A recessão global vem empurrando mundo para um retrocesso do Estado de Direito, e hoje mais de seis milhões de pessoas têm seus direitos fundamentais, como moradia, acesso à saúde, educação e consumo, entre outros, cerceados. A informação é do World Justice Project (WJP). De 142 países analisados neste ano, o documento da organização internacional aponta que entre os anos de 2016 e 2023 o impacto aos princípios constitucionais foi de 77%. Isso faz com que hoje, milhões de pessoas não tenham acesso a uma justiça igualitária e transparente para resolver suas demandas.
Este ano, o Brasil ficou na 83ª posição do ranking. Em 2022, o país ocupava o 81º lugar, caindo, portanto, duas casas.
Os cinco países mais bem colocados foram: Dinamarca, Noruega, Finlândia, Suécia e Alemanha, respectivamente. Os países que tiveram a pior classificação foram Venezuela (142), Camboja (141), Afeganistão (140), Haiti (139), e a República Democrática do Congo (138). Na visão de William H. Neukom, cofundador e presidente do WJP, a recessão do Estado de Direito acontece por conta de excessos do poder executivo, restrições aos direitos humanos e sistemas judiciais que não conseguem satisfazer as necessidades das pessoas. “E as pessoas em todo o mundo estão pagando o preço”, afirma.

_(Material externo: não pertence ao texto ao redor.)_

-- ==== Sys2Proof/Machine/Load.lean ====
section
/-! DEFINITION. Loads, stack and exchanges (spec 41_load_exchange.md): one meaning per row. No instruction here can fault. -/

namespace Sys2Proof.Machine

/-! ## 8-bit loads -/

/-- `LD r,r'` (R120), 4 cycles. -/
def execLdRegReg (r : Reg8) (r' : Reg8) (s : State) : Result :=
  let v := s.getR r'
  .next ((s.setR r v).tick 4)

/-- `LD r,n` (R121), 7 cycles. -/
def execLdRegN (r : Reg8) (n : Byte) (s : State) : Result :=
  .next ((s.setR r n).tick 7)

/-- `LD r,(HL)` (R122), 7 cycles: the address is the old `HL`. -/
def execLdRegMem (r : Reg8) (s : State) : Result :=
  .next ((s.setR r s.atHl).tick 7)

/-- `LD (HL),r` (R123), 7 cycles. -/
def execLdMemReg (r : Reg8) (s : State) : Result :=
  .next ((s.write8 s.hl (s.getR r)).tick 7)

/-- `LD (HL),n` (R124), 10 cycles. -/
def execLdMemN (n : Byte) (s : State) : Result :=
  .next ((s.write8 s.hl n).tick 10)

/-- `LD A,(BC)` (R125), 7 cycles. -/
def execLdAMemBc (s : State) : Result :=
  .next ((s.setA (s.read8 s.bc)).tick 7)

/-- `LD A,(DE)` (R126), 7 cycles. -/
def execLdAMemDe (s : State) : Result :=
  .next ((s.setA (s.read8 s.de)).tick 7)

/-- `LD A,(nn)` (R127), 13 cycles. -/
def execLdAMemNn (nn : Word) (s : State) : Result :=
  .next ((s.setA (s.read8 nn)).tick 13)

/-- `LD (BC),A` (R128), 7 cycles. -/
def execLdMemBcA (s : State) : Result :=
  .next ((s.write8 s.bc s.getA).tick 7)

/-- `LD (DE),A` (R129), 7 cycles. -/
def execLdMemDeA (s : State) : Result :=
  .next ((s.write8 s.de s.getA).tick 7)

/-- `LD (nn),A` (R130), 13 cycles. -/
def execLdMemNnA (nn : Word) (s : State) : Result :=
  .next ((s.write8 nn s.getA).tick 13)

/-- `LD r,(II+d)` (R131), 19 cycles: `r` is the real `H`, `L`. -/
def execLdRegIdx (r : Reg8) (ii : Idx) (d : Byte) (s : State) : Result :=
  .next ((s.setR r (s.atIi ii d)).tickPrefixed 19)

/-- `LD (II+d),r` (R132), 19 cycles. -/
def execLdIdxReg (ii : Idx) (d : Byte) (r : Reg8) (s : State) : Result :=
  .next ((s.write8 (s.ea ii d) (s.getR r)).tickPrefixed 19)

/-- `LD (II+d),n` (R133), 19 cycles. -/
def execLdIdxN (ii : Idx) (d : Byte) (n : Byte) (s : State) : Result :=
  .next ((s.write8 (s.ea ii d) n).tickPrefixed 19)

/-- `LD p,p'` (R134), 8 cycles. -/
def execLdPP (ii : Idx) (p : RegP) (p' : RegP) (s : State) : Result :=
  let v := s.getP ii p'
  .next ((s.setP ii p v).tickPrefixed 8)

/-- `LD IIH,n` (R135), 11 cycles. -/
def execLdIihN (ii : Idx) (n : Byte) (s : State) : Result :=
  .next ((s.setP ii .iih n).tickPrefixed 11)

/-- `LD IIL,n` (R135), 11 cycles. -/
def execLdIilN (ii : Idx) (n : Byte) (s : State) : Result :=
  .next ((s.setP ii .iil n).tickPrefixed 11)

/-- Load `A` from a control register and set the flags from it, `P/V` from `iff2` (R136, R137). -/
def ldAFrom (v : Byte) (s : State) : State := { s with af := join v (ldAIFlags v s.getF s.iff2) }

/-- `LD A,I` (R136), 9 cycles. -/
def execLdAI (s : State) : Result :=
  .next ((ldAFrom s.i s).tickPrefixed 9)

/-- `LD A,R` (R137), 9 cycles: `R` as it stands after the fetch counted. -/
def execLdAR (s : State) : Result :=
  .next ((ldAFrom s.r s).tickPrefixed 9)

/-- `LD I,A` (R138), 9 cycles. -/
def execLdIA (s : State) : Result :=
  .next ({ s with i := s.getA }.tickPrefixed 9)

/-- `LD R,A` (R139), 9 cycles: all 8 bits. -/
def execLdRA (s : State) : Result :=
  .next ({ s with r := s.getA }.tickPrefixed 9)

/-! ## 16-bit loads -/

/-- `LD ss,nn` (R140), 10 cycles. -/
def execLdSsNn (ss : Pair) (nn : Word) (s : State) : Result :=
  .next ((s.setSs ss nn).tick 10)

/-- `LD II,nn` (R141), 14 cycles. -/
def execLdIiNn (ii : Idx) (nn : Word) (s : State) : Result :=
  .next ((s.setIi ii nn).tickPrefixed 14)

/-- `LD HL,(nn)` (R142), 16 cycles. -/
def execLdHlMemNn (nn : Word) (s : State) : Result :=
  .next ({ s with hl := s.read16 nn }.tick 16)

/-- `LD ss,(nn)` (R143), 20 cycles. -/
def execLdSsMemNn (ss : Pair) (nn : Word) (s : State) : Result :=
  .next ((s.setSs ss (s.read16 nn)).tickPrefixed 20)

/-- `LD II,(nn)` (R144), 20 cycles. -/
def execLdIiMemNn (ii : Idx) (nn : Word) (s : State) : Result :=
  .next ((s.setIi ii (s.read16 nn)).tickPrefixed 20)

/-- `LD (nn),HL` (R145), 16 cycles. -/
def execLdMemNnHl (nn : Word) (s : State) : Result :=
  .next ((s.write16 nn s.hl).tick 16)

/-- `LD (nn),ss` (R146), 20 cycles. -/
def execLdMemNnSs (nn : Word) (ss : Pair) (s : State) : Result :=
  .next ((s.write16 nn (s.getSs ss)).tickPrefixed 20)

/-- `LD (nn),II` (R147), 20 cycles. -/
def execLdMemNnIi (nn : Word) (ii : Idx) (s : State) : Result :=
  .next ((s.write16 nn (s.getIi ii)).tickPrefixed 20)

/-- `LD SP,HL` (R148), 6 cycles. -/
def execLdSpHl (s : State) : Result :=
  .next ({ s with sp := s.hl }.tick 6)

/-- `LD SP,II` (R149), 10 cycles. -/
def execLdSpIi (ii : Idx) (s : State) : Result :=
  .next ({ s with sp := s.getIi ii }.tickPrefixed 10)

/-! ## Stack -/

/-- `PUSH qq` (R150), 11 cycles. -/
def execPushQq (qq : PairQ) (s : State) : Result :=
  .next ((s.push16 (s.getQq qq)).tick 11)

/-- `PUSH II` (R151), 15 cycles. -/
def execPushIi (ii : Idx) (s : State) : Result :=
  .next ((s.push16 (s.getIi ii)).tickPrefixed 15)

/-- `POP qq` (R152), 10 cycles. -/
def execPopQq (qq : PairQ) (s : State) : Result :=
  .next ((s.pop16.setQq qq s.top16).tick 10)

/-- `POP II` (R153), 14 cycles. -/
def execPopIi (ii : Idx) (s : State) : Result :=
  .next ((s.pop16.setIi ii s.top16).tickPrefixed 14)

/-! ## Exchanges -/

/-- `EX DE,HL` (R160), 4 cycles. -/
def execExDeHl (s : State) : Result :=
  .next ({ s with de := s.hl, hl := s.de }.tick 4)

/-- `EX AF,AF'` (R165), 4 cycles. -/
def execExAfAf (s : State) : Result :=
  let old := s.af
  .next ({ s with af := s.af', af' := old }.tick 4)

/-- `EXX` (R166), 4 cycles. -/
def execExx (s : State) : Result :=
  let (b, d, h) := (s.bc, s.de, s.hl)
  .next ({ s with bc := s.bc', de := s.de', hl := s.hl', bc' := b, de' := d, hl' := h }.tick 4)

/-- Write a word over the word at `SP`, the high byte first (R167, R45 item 5); `SP` is unchanged. -/
def replaceTop (w : Word) (s : State) : State := (s.write8 (s.sp + 1#16) (hi w)).write8 s.sp (lo w)

/-- `EX (SP),HL` (R167), 19 cycles. -/
def execExSpHl (s : State) : Result :=
  .next ({ replaceTop s.hl s with hl := s.top16 }.tick 19)

/-- `EX (SP),II` (R168), 23 cycles. -/
def execExSpIi (ii : Idx) (s : State) : Result :=
  .next (((replaceTop (s.getIi ii) s).setIi ii s.top16).tickPrefixed 23)

end Sys2Proof.Machine
end

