-- ==== Sys2Proof/Safety.lean ====
section
/-! DEFINITION. The words in which claims about this machine are made: what an instruction's bytes and outcome are, which
parts of the state a claim says are unchanged, the bits of `F`, the invariant of a run, and which instructions may touch
which part of the state. -/

namespace Sys2Proof.Machine

/-! ## Bytes and outcomes -/

/-- The opcode byte with this number. -/
def op8 (n : Nat) : Byte := BitVec.ofNat 8 n

/-- The prefix byte that selects an index register (spec 30_encoding.md R72). -/
def xyByte : Idx → Byte
  | .ix => 0xDD#8
  | .iy => 0xFD#8

/-- The other index register. -/
def otherIdx : Idx → Idx
  | .ix => .iy
  | .iy => .ix

/-- Instruction `i`, whose encoding is `bytes`, completes from `s` in `t`. -/
def Runs (i : Instr) (bytes : List Byte) (s t : State) : Prop := encode i = bytes ∧ exec i s = .next t

/-! ## Memory, byte by byte -/

/-- Every address reads as before. -/
def SameMem (s t : State) : Prop := ∀ a, t.read8 a = s.read8 a

/-- The cell `a` holds `v`; every other address reads as before. -/
def Put8 (a : Word) (v : Byte) (s t : State) : Prop := t.read8 a = v ∧ ∀ x, x ≠ a → t.read8 x = s.read8 x

/-- The word `w` stands at `a`, low byte first (20_memory.md R41, R42); every other address reads as before. -/
def Put16 (a w : Word) (s t : State) : Prop :=
  t.read8 a = w.extractLsb' 0 8 ∧ t.read8 (a + 1#16) = w.extractLsb' 8 8
    ∧ ∀ x, x ≠ a → x ≠ a + 1#16 → t.read8 x = s.read8 x

/-- The word at `a`, low byte first, wrapping (20_memory.md R41, R42). -/
def wordAt (s : State) (a : Word) : Word := s.read8 (a + 1#16) ++ s.read8 a

/-! ## Registers -/

/-- The 8-bit register `r` holds `v`; every other 8-bit register of the main set holds what it held. -/
def RegSet (r : Reg8) (v : Byte) (s t : State) : Prop := t.getR r = v ∧ ∀ x, x ≠ r → t.getR x = s.getR x

/-- `n` cycles were added, and nothing but the eight bytes of the main set may have changed. -/
def MainOnly (n : Nat) (s t : State) : Prop :=
  t = { s with af := t.af, bc := t.bc, de := t.de, hl := t.hl, cycles := s.cycles + n } ∧ SameMem s t

/-- `n` cycles were added, and nothing but `AF` may have changed. -/
def AfOnly (n : Nat) (s t : State) : Prop := t = { s with af := t.af, cycles := s.cycles + n } ∧ SameMem s t

/-- `n` cycles were added, and nothing but memory may have changed. -/
def MemOnly (n : Nat) (s t : State) : Prop := t = { s with mem := t.mem, cycles := s.cycles + n }

/-- `n` cycles were added, and nothing but `AF` and memory may have changed. -/
def AfMemOnly (n : Nat) (s t : State) : Prop := t = { s with af := t.af, mem := t.mem, cycles := s.cycles + n }

/-- `n` cycles were added, and nothing but the main set and memory may have changed. -/
def MainMemOnly (n : Nat) (s t : State) : Prop :=
  t = { s with af := t.af, bc := t.bc, de := t.de, hl := t.hl, mem := t.mem, cycles := s.cycles + n }

/-- `n` cycles were added, and nothing but `AF` and the index registers may have changed. -/
def XyOnly (n : Nat) (s t : State) : Prop :=
  t = { s with af := t.af, ix := t.ix, iy := t.iy, cycles := s.cycles + n } ∧ SameMem s t

/-- The index register `ii` holds `w`; the other one holds what it held. -/
def IdxSet (ii : Idx) (w : Word) (s t : State) : Prop :=
  t.getIi ii = w ∧ t.getIi (otherIdx ii) = s.getIi (otherIdx ii)

/-- `n` cycles were added, and nothing but `BC`, `DE`, `HL` and `SP` may have changed. -/
def PairOnly (n : Nat) (s t : State) : Prop :=
  t = { s with bc := t.bc, de := t.de, hl := t.hl, sp := t.sp, cycles := s.cycles + n } ∧ SameMem s t

/-- The pair `p` holds `w`; the three other pairs of table `rp` hold what they held. -/
def PairSet (p : Pair) (w : Word) (s t : State) : Prop := t.getSs p = w ∧ ∀ x, x ≠ p → t.getSs x = s.getSs x

/-- The pair `p` holds `w`; the three other pairs of table `rp2` hold what they held. -/
def PairQSet (p : PairQ) (w : Word) (s t : State) : Prop := t.getQq p = w ∧ ∀ x, x ≠ p → t.getQq x = s.getQq x

/-- The index register `ii` holds `w`, `n` cycles were added, and nothing else changed. -/
def LoadsIdx (n : Nat) (ii : Idx) (w : Word) (s t : State) : Prop :=
  XyOnly n s t ∧ t.af = s.af ∧ IdxSet ii w s t

/-! ## Flags (10_state.md R12) -/

/-- The eight bits of `F`, bit 7 first: `S Z Y H X P/V N C`. -/
def FlagBits (f : Byte) (s z y h x p n c : Bool) : Prop :=
  f.getLsbD 7 = s ∧ f.getLsbD 6 = z ∧ f.getLsbD 5 = y ∧ f.getLsbD 4 = h ∧ f.getLsbD 3 = x ∧ f.getLsbD 2 = p
    ∧ f.getLsbD 1 = n ∧ f.getLsbD 0 = c

/-- The number of 1 bits is even (00_scope.md 5.1 `parity`). -/
def evenOnes (v : Byte) : Bool := decide (((List.range 8).filter v.getLsbD).length % 2 = 0)

/-- `F` shows `S Z Y X` of `v` (40_dispatch.md R108 `SZYX(v)`) and the four given bits. -/
def FlagsOf (v f : Byte) (h p n c : Bool) : Prop :=
  FlagBits f (v.getLsbD 7) (decide (v = 0#8)) (v.getLsbD 5) h (v.getLsbD 3) p n c

/-! ## 8-bit arithmetic (42_arith8.md R180 to R189) -/

/-- `A` becomes `A + v + c`; the flags are those of `add8` (R181, R182, R183). -/
def AddsToA (n : Nat) (v : Byte) (c : Bool) (s t : State) : Prop :=
  AfOnly n s t ∧ t.getA.toNat = (s.getA.toNat + v.toNat + c.toNat) % 256
    ∧ FlagsOf t.getA t.getF (decide (15 < s.getA.toNat % 16 + v.toNat % 16 + c.toNat))
        (decide (s.getA.toInt + v.toInt + c.toNat < -128 ∨ 127 < s.getA.toInt + v.toInt + c.toNat)) false
        (decide (255 < s.getA.toNat + v.toNat + c.toNat))

/-- `A` becomes `A - v - c`; the flags are those of `sub8` (R181, R184, R185). -/
def SubsFromA (n : Nat) (v : Byte) (c : Bool) (s t : State) : Prop :=
  AfOnly n s t ∧ t.getA = s.getA - v - BitVec.ofNat 8 c.toNat
    ∧ FlagsOf t.getA t.getF (decide (s.getA.toNat % 16 < v.toNat % 16 + c.toNat))
        (decide (s.getA.toInt - v.toInt - c.toNat < -128 ∨ 127 < s.getA.toInt - v.toInt - c.toNat)) true
        (decide (s.getA.toNat < v.toNat + c.toNat))

/-- `A` becomes `r`; the flags are those of a logic operation with half carry `h` (R186, R187, R188). -/
def LogicToA (n : Nat) (r : Byte) (h : Bool) (s t : State) : Prop :=
  AfOnly n s t ∧ t.getA = r ∧ FlagsOf r t.getF h (evenOnes r) false false

/-- `A` is kept; the flags are those of `A - v`, with `Y` and `X` from `v` (R189). -/
def ComparesWithA (n : Nat) (v : Byte) (s t : State) : Prop :=
  AfOnly n s t ∧ t.getA = s.getA
    ∧ FlagBits t.getF ((s.getA - v).getLsbD 7) (decide (s.getA = v)) (v.getLsbD 5)
        (decide (s.getA.toNat % 16 < v.toNat % 16)) (v.getLsbD 3)
        (decide (s.getA.toInt - v.toInt < -128 ∨ 127 < s.getA.toInt - v.toInt)) true
        (decide (s.getA.toNat < v.toNat))

/-- The six forms of one accumulator operation, whose index in table `alu` is `y` (R180): the bytes, the value of the
operand, the cycles (a prefix byte has added its 4 already, 40_dispatch.md R99), and the effect. -/
def AluForms (y : Nat) (reg : Reg8 → Instr) (mem : Instr) (imm : Byte → Instr) (idx : Idx → Byte → Instr)
    (iih iil : Idx → Instr) (effect : Nat → Byte → State → State → Prop) : Prop :=
  ∀ s : State,
    (∀ r, ∃ t, Runs (reg r) [op8 (0x80 + 8 * y + r.code)] s t ∧ effect 4 (s.getR r) s t)
    ∧ (∃ t, Runs mem [op8 (0x86 + 8 * y)] s t ∧ effect 7 (s.read8 s.hl) s t)
    ∧ (∀ n, ∃ t, Runs (imm n) [op8 (0xC6 + 8 * y), n] s t ∧ effect 7 n s t)
    ∧ (∀ ii d, ∃ t, Runs (idx ii d) [xyByte ii, op8 (0x86 + 8 * y), d] s t
        ∧ effect (19 - 4) (s.read8 (s.getIi ii + d.signExtend 16)) s t)
    ∧ (∀ ii, ∃ t, Runs (iih ii) [xyByte ii, op8 (0x84 + 8 * y)] s t
        ∧ effect (8 - 4) ((s.getIi ii).extractLsb' 8 8) s t)
    ∧ (∀ ii, ∃ t, Runs (iil ii) [xyByte ii, op8 (0x85 + 8 * y)] s t
        ∧ effect (8 - 4) ((s.getIi ii).extractLsb' 0 8) s t)

/-- The flags after `INC` of `v` (R191). -/
def IncFlags (v : Byte) (s t : State) : Prop :=
  FlagsOf (v + 1#8) t.getF (decide (v.toNat % 16 = 15)) (decide (v = 0x7F#8)) false (s.getF.getLsbD 0)

/-- The flags after `DEC` of `v` (R192). -/
def DecFlags (v : Byte) (s t : State) : Prop :=
  FlagsOf (v - 1#8) t.getF (decide (v.toNat % 16 = 0)) (decide (v = 0x80#8)) true (s.getF.getLsbD 0)

/-- The five forms of `INC m` or `DEC m` (R190): `k` is 4 or 5, `f` the new value, `flags` the flag rule. -/
def StepForms (k : Nat) (reg : Reg8 → Instr) (mem : Instr) (idx : Idx → Byte → Instr) (iih iil : Idx → Instr)
    (f : Byte → Byte) (flags : Byte → State → State → Prop) : Prop :=
  ∀ s : State,
    (∀ r, ∃ t, Runs (reg r) [op8 (8 * r.code + k)] s t ∧ MainOnly 4 s t ∧ RegSet r (f (s.getR r)) s t
        ∧ flags (s.getR r) s t)
    ∧ (∃ t, Runs mem [op8 (0x30 + k)] s t ∧ AfMemOnly 11 s t ∧ t.getA = s.getA
        ∧ Put8 s.hl (f (s.read8 s.hl)) s t ∧ flags (s.read8 s.hl) s t)
    ∧ (∀ ii d, ∃ t, Runs (idx ii d) [xyByte ii, op8 (0x30 + k), d] s t ∧ AfMemOnly (23 - 4) s t ∧ t.getA = s.getA
        ∧ Put8 (s.getIi ii + d.signExtend 16) (f (s.read8 (s.getIi ii + d.signExtend 16))) s t
        ∧ flags (s.read8 (s.getIi ii + d.signExtend 16)) s t)
    ∧ (∀ ii, ∃ t, Runs (iih ii) [xyByte ii, op8 (0x20 + k)] s t ∧ XyOnly (8 - 4) s t ∧ t.getA = s.getA
        ∧ IdxSet ii (f ((s.getIi ii).extractLsb' 8 8) ++ (s.getIi ii).extractLsb' 0 8) s t
        ∧ flags ((s.getIi ii).extractLsb' 8 8) s t)
    ∧ (∀ ii, ∃ t, Runs (iil ii) [xyByte ii, op8 (0x28 + k)] s t ∧ XyOnly (8 - 4) s t ∧ t.getA = s.getA
        ∧ IdxSet ii ((s.getIi ii).extractLsb' 8 8 ++ f ((s.getIi ii).extractLsb' 0 8)) s t
        ∧ flags ((s.getIi ii).extractLsb' 0 8) s t)
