-- ==== Sys2Proof/Tests/Slice0.lean ====
section
/-! SUPPORT. The model's own tests: ill-formed terms that the well-formedness check refuses; words written out from the
spec's encodings, one per row of the opcode table; single instructions against the worked examples of spec/ (the rule of
the example is in the test's name); and, for every statement with hypotheses, a state and operands that meet them. -/

namespace Sys2Proof.Tests

open Sys2Proof.Machine

/-! ## Ill-formed terms are refused, one for each check of WellFormed.lean -/

theorem test_wf_refuses_jr_po : Instr.wf (.jrCc .po 0x00#8) = false := by decide

theorem test_wf_refuses_retn_of_reti : Instr.wf (.retn 1#3) = false := by decide

theorem test_wf_refuses_im0_of_im1 : Instr.wf (.im0 2#3) = false := by decide

theorem test_wf_refuses_im1_of_im0 : Instr.wf (.im1 0#3) = false := by decide

theorem test_wf_refuses_im2_of_im0 : Instr.wf (.im2 0#3) = false := by decide

theorem test_wf_refuses_nop_with_opcode_of_neg : Instr.wf (.nopEd 0x44#8) = false := by decide

theorem test_wf_refuses_ldPP_without_half : Instr.wf (.ldPP .ix .b .c) = false := by decide

theorem test_wf_refuses_kept_hl :
    Instr.wf (.npUnchanged .ix (.incSs .hl)) = false ∧ Instr.wf (.npUnchanged .ix .jpHl) = false
      ∧ Instr.wf (.npUnchanged .iy (.pushQq .hl)) = false := by decide

theorem test_wf_refuses_kept_mem :
    Instr.wf (.npUnchanged .iy (.ldRegMem .a)) = false ∧ Instr.wf (.npUnchanged .iy .incMem) = false := by decide

theorem test_wf_refuses_kept_h : Instr.wf (.npUnchanged .ix (.ldRegReg .a .h)) = false := by decide

theorem test_wf_refuses_kept_prefix : Instr.wf (.npUnchanged .ix .prefixCb) = false := by decide

theorem test_wf_refuses_kept_of_another_table :
    Instr.wf (.npUnchanged .ix .ldIA) = false ∧ Instr.wf (.npUnchanged .ix (.rlcReg .b)) = false
      ∧ Instr.wf (.npUnchanged .ix (.npUnchanged .ix .nop)) = false := by decide

theorem test_wf_refuses_kept_jr_po : Instr.wf (.npUnchanged .iy (.jrCc .po 0x00#8)) = false := by decide

/-! ## Decoding: words written out from the spec's encodings -/

/-- The bytes decode to the instruction, and no byte is left. -/
abbrev Reads (bs : List Byte) (i : Instr) : Prop := decode bs = .ok (i, [])

/-- Rows of table `NP` (30_encoding.md R65), one word each. -/
theorem test_decode_np_1 :
    Reads [0x00#8] .nop
    ∧ Reads [0x08#8] .exAfAf
    ∧ Reads [0x10#8, 0xFC#8] (.djnz 0xFC#8)
    ∧ Reads [0x18#8, 0xFC#8] (.jr 0xFC#8)
    ∧ Reads [0x30#8, 0xFC#8] (.jrCc .nc 0xFC#8)
    ∧ Reads [0x31#8, 0x23#8, 0xC1#8] (.ldSsNn .sp 0xC123#16)
    ∧ Reads [0x19#8] (.addHlSs .de)
    ∧ Reads [0x02#8] .ldMemBcA
    ∧ Reads [0x12#8] .ldMemDeA
    ∧ Reads [0x22#8, 0x23#8, 0xC1#8] (.ldMemNnHl 0xC123#16)
    ∧ Reads [0x32#8, 0x23#8, 0xC1#8] (.ldMemNnA 0xC123#16)
    ∧ Reads [0x0A#8] .ldAMemBc
    ∧ Reads [0x1A#8] .ldAMemDe
    ∧ Reads [0x2A#8, 0x23#8, 0xC1#8] (.ldHlMemNn 0xC123#16)
    ∧ Reads [0x3A#8, 0x23#8, 0xC1#8] (.ldAMemNn 0xC123#16)
    ∧ Reads [0x23#8] (.incSs .hl)
    ∧ Reads [0x3B#8] (.decSs .sp)
    ∧ Reads [0x14#8] (.incReg .d)
    ∧ Reads [0x34#8] .incMem
    ∧ Reads [0x2D#8] (.decReg .l)
    ∧ Reads [0x35#8] .decMem
    ∧ Reads [0x3E#8, 0x7F#8] (.ldRegN .a 0x7F#8)
    ∧ Reads [0x36#8, 0x7F#8] (.ldMemN 0x7F#8)
    ∧ Reads [0x07#8] .rlca
    ∧ Reads [0x0F#8] .rrca
    ∧ Reads [0x17#8] .rla := by
  and_intros <;> rfl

Importante salientar que, no estudo de 2022, o número de pessoas que não conseguiam resolver seus problemas judiciais chegava a 1,5 milhão. “É muito alarmante que a força de tantos sistemas judiciais tenha enfraquecido tanto em 2023. Se quisermos inverter este direcionamento, os sistemas judiciais precisam de uma mudança de paradigma para uma abordagem focada nas pessoas, colocando em primeiro lugar as necessidades dos cidadãos”, acrescentou Elizabeth Andersen, diretora-executiva do WJP.
Consumidor exigente
No Brasil, a proteção e defesa do consumidor são consideradas direitos fundamentais e também um princípio da ordem econômica, conforme cita o art. 5º, inciso XXXII3 , da Constituição Federal de 1988, que diz que “o Estado promoverá, na forma da lei, a defesa do consumidor”, e o art. 170, inciso V4 , da mesma Constituição, que instituiu a defesa do consumidor como princípio da ordem econômica.
“Em alguns aspectos, por aqui, temos muito do que nos orgulhar, como o Sistema Único de Saúde (SUS), que é invejável no mundo todo, e as leis que protegem o consumidor. Como todas as áreas, pode haver um desvirtuamento aqui ou ali, mas no geral, isso ocorre porque o brasileiro é um consumidor de produtos e serviços exigente e que, portanto, sabe requerer seus direitos”, afirmou o ministro Dias Toffoli.
Explicando que o sistema judiciário do Brasil é o que mais tem processos no mundo – cerca de 78 milhões anualmente, o STF segue na mesma tendência e é o que mais julga casos por ano. “São 100 mil ações. A Suprema Corte dos Estados Unidos julga 100, a título de comparação”, comentou Toffoli.
Neste aspecto, para Toffoli, a ação da Fundação de Proteção e Defesa do Consumidor (Procon), presente em todos os estados brasileiros representa um eixo do Sistema Nacional de Defesa do Consumidor.
“Através da conciliação, é possível, para os consumidores, resolverem seus problemas com mais celeridade. Sem contar o que não é passível de ser contabilizado, como o fato de já existir um sistema que faz com que as empresas já saibam o que elas têm que fazer para não terem problemas. Como o fato de terem que ter compliance e dar a devida atenção para com o consumidor. Assim, os negócios não podem burlar as regras”, destacou o ministro do STF.
Por fim, para Dias Toffoli, graças a atuação dos Procons, milhares e milhares de casos não são levados à Justiça. “E o cidadão tem acesso a um sistema protetivo, gratuito, justo, honesto e correto”, salientou.
As declarações de Toffoli foram concedidas durante o 35º Encontro Estadual de Defesa do Consumidor, na sede do TJSP, na capital paulista.
Vale destacar que em 1985, a assembleia geral da Organização das Nações Unidas (ONU) promoveu, pela primeira vez, as suas normas de proteção ao consumidor, que deveriam ser adotadas por todos os países membros em “leis, regras e regulações”. Esse mesmo documento recebeu atualizações em 2015, e agora engloba tratativas do e-commerce e demais relações consumeristas internacionais.